* [What needs to be done] Your answer should consist solely of the lines from the first line of the data through the line with "(R283, R285) -/", each reproduced exactly.

* [Input records]
-- ==== Sys2Proof/Machine/ExposureEngine.lean ====
section
/-!
DEFINITION. Chapter 09: white balance and the statistics tap, the exposure loop and its releases, the gain notice, illumination outputs and
monitors of a channel.
-/

namespace Sys2Proof.Machine

/-! ## Logarithms and powers of the control law (R283, R285) -/

/-- `n` fraction bits of the base-2 logarithm of `y / 2^62` in [1, 2), most significant first, added to `acc`. -/
def log2Frac : Nat → Nat → Nat → Nat
  | 0, _, acc => acc
  | k + 1, y, acc =>
    let z := y * y / 2 ^ 62
    if 2 ^ 63 ≤ z then log2Frac k (z / 2) (2 * acc + 1) else log2Frac k z (2 * acc)

/-- The base-2 logarithm in Q16.16 as the device computes it (R283); that of 0 is open. -/
def log2Q (x : Nat) : Int :=
  if x = 0 then Config.log2Zero else
    let k := Nat.log2 x
    let y := if k ≤ 62 then x * 2 ^ (62 - k) else x / 2 ^ (k - 62)
    let e : Int := ((k * 65536 + log2Frac 16 y 0 : Nat) : Int)
    let d := (Config.log2Delta x).val
    e + ((if x = 2 ^ k then min d 6 else d : Nat) : Int) - 3

/-- The constants 2^(2^-k), k = 1 to 16, in 2^-62. -/
def exp2Consts : List Nat := (List.range 16).foldl (fun l _ => l ++ [isqrt ((l.getLastD (2 ^ 63)) * 2 ^ 62)]) []

/-- 2^(f/65,536) for f < 65,536, in 2^-62. -/
def exp2Frac (f : Nat) : Nat :=
  (exp2Consts.mapIdx fun i k => (i, k)).foldl (fun a (i, k) => if bit f (15 - i) then a * k / 2 ^ 62 else a) (2 ^ 62)

/-- `a · 2^(d/65,536)` as numerator and denominator. -/
def scaled (a : Nat) (d : Int) : Nat × Nat :=
  let ip := clampI (-64) 64 (d / 65536)
  let f := exp2Frac (d % 65536).toNat
  if 0 ≤ ip then (a * f * 2 ^ ip.toNat, 2 ^ 62) else (a * f, 2 ^ 62 * 2 ^ (-ip).toNat)

/-- The multiple of `u` nearest to `n / d`, halves rounded up. -/
def roundTo (u : Nat) (q : Nat × Nat) : Nat := (2 * q.1 + q.2 * u) / (2 * q.2 * u) * u

/-- A quotient by 2^16 of the control law, its rounding left open. -/
def lawDiv (x : Int) : Int := if x % 65536 = 0 then x / 65536 else x / 65536 + (b2n (Config.roundUp x 65536) : Nat)

/-- One actuator of R285. -/
structure Actuator where
  cur : Nat
  lo : Nat
  hi : Nat
  unit : Nat := 1

/-- An actuator moves as far as its limit allows: its new value and what remains of the change (R285). -/
def Actuator.move (a : Actuator) (d : Int) : Nat × Int :=
  if d = 0 then (a.cur, 0) else
    let q := scaled a.cur d
    if 0 < d ∧ a.hi * q.2 < q.1 then (roundTo a.unit (a.hi, 1), d - (log2Q a.hi - log2Q a.cur))
    else if d < 0 ∧ q.1 < a.lo * q.2 then (roundTo a.unit (a.lo, 1), d - (log2Q a.lo - log2Q a.cur))
    else (roundTo a.unit q, 0)

/-- The actuators in the order given take the change, each what the ones before leave. -/
def moveAll : List Actuator → Int → List Nat
  | [], _ => []
  | a :: r, d => (a.move d).1 :: moveAll r (a.move d).2

/-! ## White balance and the statistics tap (R273-R276) -/

/-- One sample through the white-balance stage (R273). -/
def balance (wb w : Nat) : Nat :=
  if pxInv w || wb == 4096 then w else
    let z := (pxVal w * wb + 2048) / 4096
    if 65535 < z then px 65535 true (pxRepl w) false else px z (pxSat w) (pxRepl w) false

/-- One more in bin `b`; whether the bin is saturated. -/
def binAdd (hist : List Nat) (b : Nat) : List Nat × Bool :=
  let x := hist.getD b 0
  if 2 ^ 32 - 1 ≤ x then (hist, true) else (listPut hist b (x + 1), false)

/-- The zone of column `k` of a line of length `l` (R276). -/
def zoneOf (l k : Nat) : Nat := cdiv ((k + 1) * 64) (max 1 l) - 1

/-- A mean rounded as R276 says. -/
def meanOf (sum count : Nat) : Nat := if count = 0 then 0 else (sum + count / 2) / count

/-- The output period in PXCLK cycles (R278). -/
def pwmCycles (freq : Nat) : Nat := (2 * 1250000000 + freq) / (2 * max 1 freq)

namespace Chan

/-- The loop of head `h`. -/
def loop (c : Chan) (h : Nat) : HeadLoop := c.expo.loops.getD h {}
/-- Give head `h` its loop. -/
def putLoop (c : Chan) (h : Nat) (x : HeadLoop) : Chan := { c with expo := { c.expo with loops := listPut c.expo.loops h x } }
/-- Illumination output `i`. -/
def ill (c : Chan) (i : Nat) : IllOut := c.expo.ill.getD i {}
/-- Give output `i` its state. -/
def putIll (c : Chan) (i : Nat) (x : IllOut) : Chan := { c with expo := { c.expo with ill := listPut c.expo.ill i x } }
/-- Monitor `i`. -/
def mon (c : Chan) (i : Nat) : Lmon := c.expo.mons.getD i {}
/-- Give monitor `i` its state. -/
def putMon (c : Chan) (i : Nat) (x : Lmon) : Chan := { c with expo := { c.expo with mons := listPut c.expo.mons i x } }

/-- The head is trilinear. -/
def trilinear (v : Store) (h : Nat) : Bool := decide (0x11 ≤ v.num (ik K.PIX_FORMAT h))

/-- LOOP_STATE of a head. -/
def loopState (c : Chan) (h : Nat) (st : LoopState) : Chan :=
  let code := match st with | .off => 0 | .track => 1 | .wait => 2 | .dark => 3 | .fault => 4
  Chan.mapN (c.putLoop h { c.loop h with st := st, ePrev := if st = .track then 0 else (c.loop h).ePrev })
    (·.putN (ik K.LOOP_STATE h) code)

/-- The statistics of a line (R274-R277): `planes` after white balance, `excl` the exclusion marks. -/
def statTap (c : Chan) (h : Nat) (d : Desc) (planes : Planes) (excl : List (List Bool)) : Chan :=
  let v := c.viewIn 4 d.gen
  if d.num % 2 ^ v.num K.STAT_LINE_DECIM ≠ 0 then c else
    let g := (c.slate.stage 4).genIn d.gen
    let x := c.loop h
    let sg := tabGet {} x.stats g
    let first : Bool := sg.lines == 0
    let len := v.num (ik K.LINE_LENGTH h)
    let tagged := planes.mapIdx fun q p => p.mapIdx fun k w => (q, k, w, pxInv w || (excl.getD q []).getD k false)
    let all := tagged.flatten
    let kept := all.filter fun (_, _, _, e) => !e
    let (hist, clipped) := kept.foldl (fun (a, s) (q, _, w, _) => let (a, t) := binAdd a (1024 * q + pxVal w / 64); (a, s || t))
      (c.pubElems g (ik K.HIST h), false)
    let zone (e : Nat × Nat × Nat × Bool) : Nat := 64 * e.1 + zoneOf len e.2.1
    let counts := kept.foldl (fun a e => listPut a (zone e) (wrap 32 (a.getD (zone e) 0 + 1))) (c.pubElems g (ik K.ZONE_COUNT h))
    let sums := kept.foldl (fun a e => listPut a (zone e) (a.getD (zone e) 0 + pxVal e.2.2.1)) sg.sums
    let per (f : Nat × Nat × Nat × Bool → Bool) (q : Nat) : Nat := (all.filter fun e => e.1 == q && f e).length
    let c := (c.pubPut g (ik K.HIST h) hist).pubPut g (ik K.ZONE_COUNT h) counts
    let c := c.pubPut g (ik K.ZONE_MEAN h) ((sums.zip counts).map fun (s, n) => meanOf s n)
    let c := (List.range 3).foldl (fun c q =>
      ((c.pubAdd g 64 (ik K.STAT_SAMPLES h) q (per (fun e => !e.2.2.2) q)).pubAdd g 64 (ik K.STAT_SATURATED h) q
        (per (fun e => !e.2.2.2 && pxSat e.2.2.1) q)).pubAdd g 64 (ik K.STAT_EXCLUDED h) q (per (fun e => e.2.2.2) q)) c
    let c := c.pubInc g 32 (ik K.STAT_LINES h) 1
    let c := if first then c.pubPut g (ik K.STAT_POS_FIRST h) [pos64 d.pos] else c
    let c := c.pubPut g (ik K.STAT_POS_LAST h) [pos64 d.pos]
    let c := if clipped then c.mapN (·.setFlag K.STATS_FLAGS 0) else c
    c.putLoop h { x with stats := tabIns x.stats g { sums := sums, lines := sg.lines + 1, seen := if first then x.reached else sg.seen } }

* [Answer]
-- ==== Sys2Proof/Machine/ExposureEngine.lean ====
section
/-!
DEFINITION. Chapter 09: white balance and the statistics tap, the exposure loop and its releases, the gain notice, illumination outputs and
monitors of a channel.
-/

namespace Sys2Proof.Machine

/-! ## Logarithms and powers of the control law (R283, R285) -/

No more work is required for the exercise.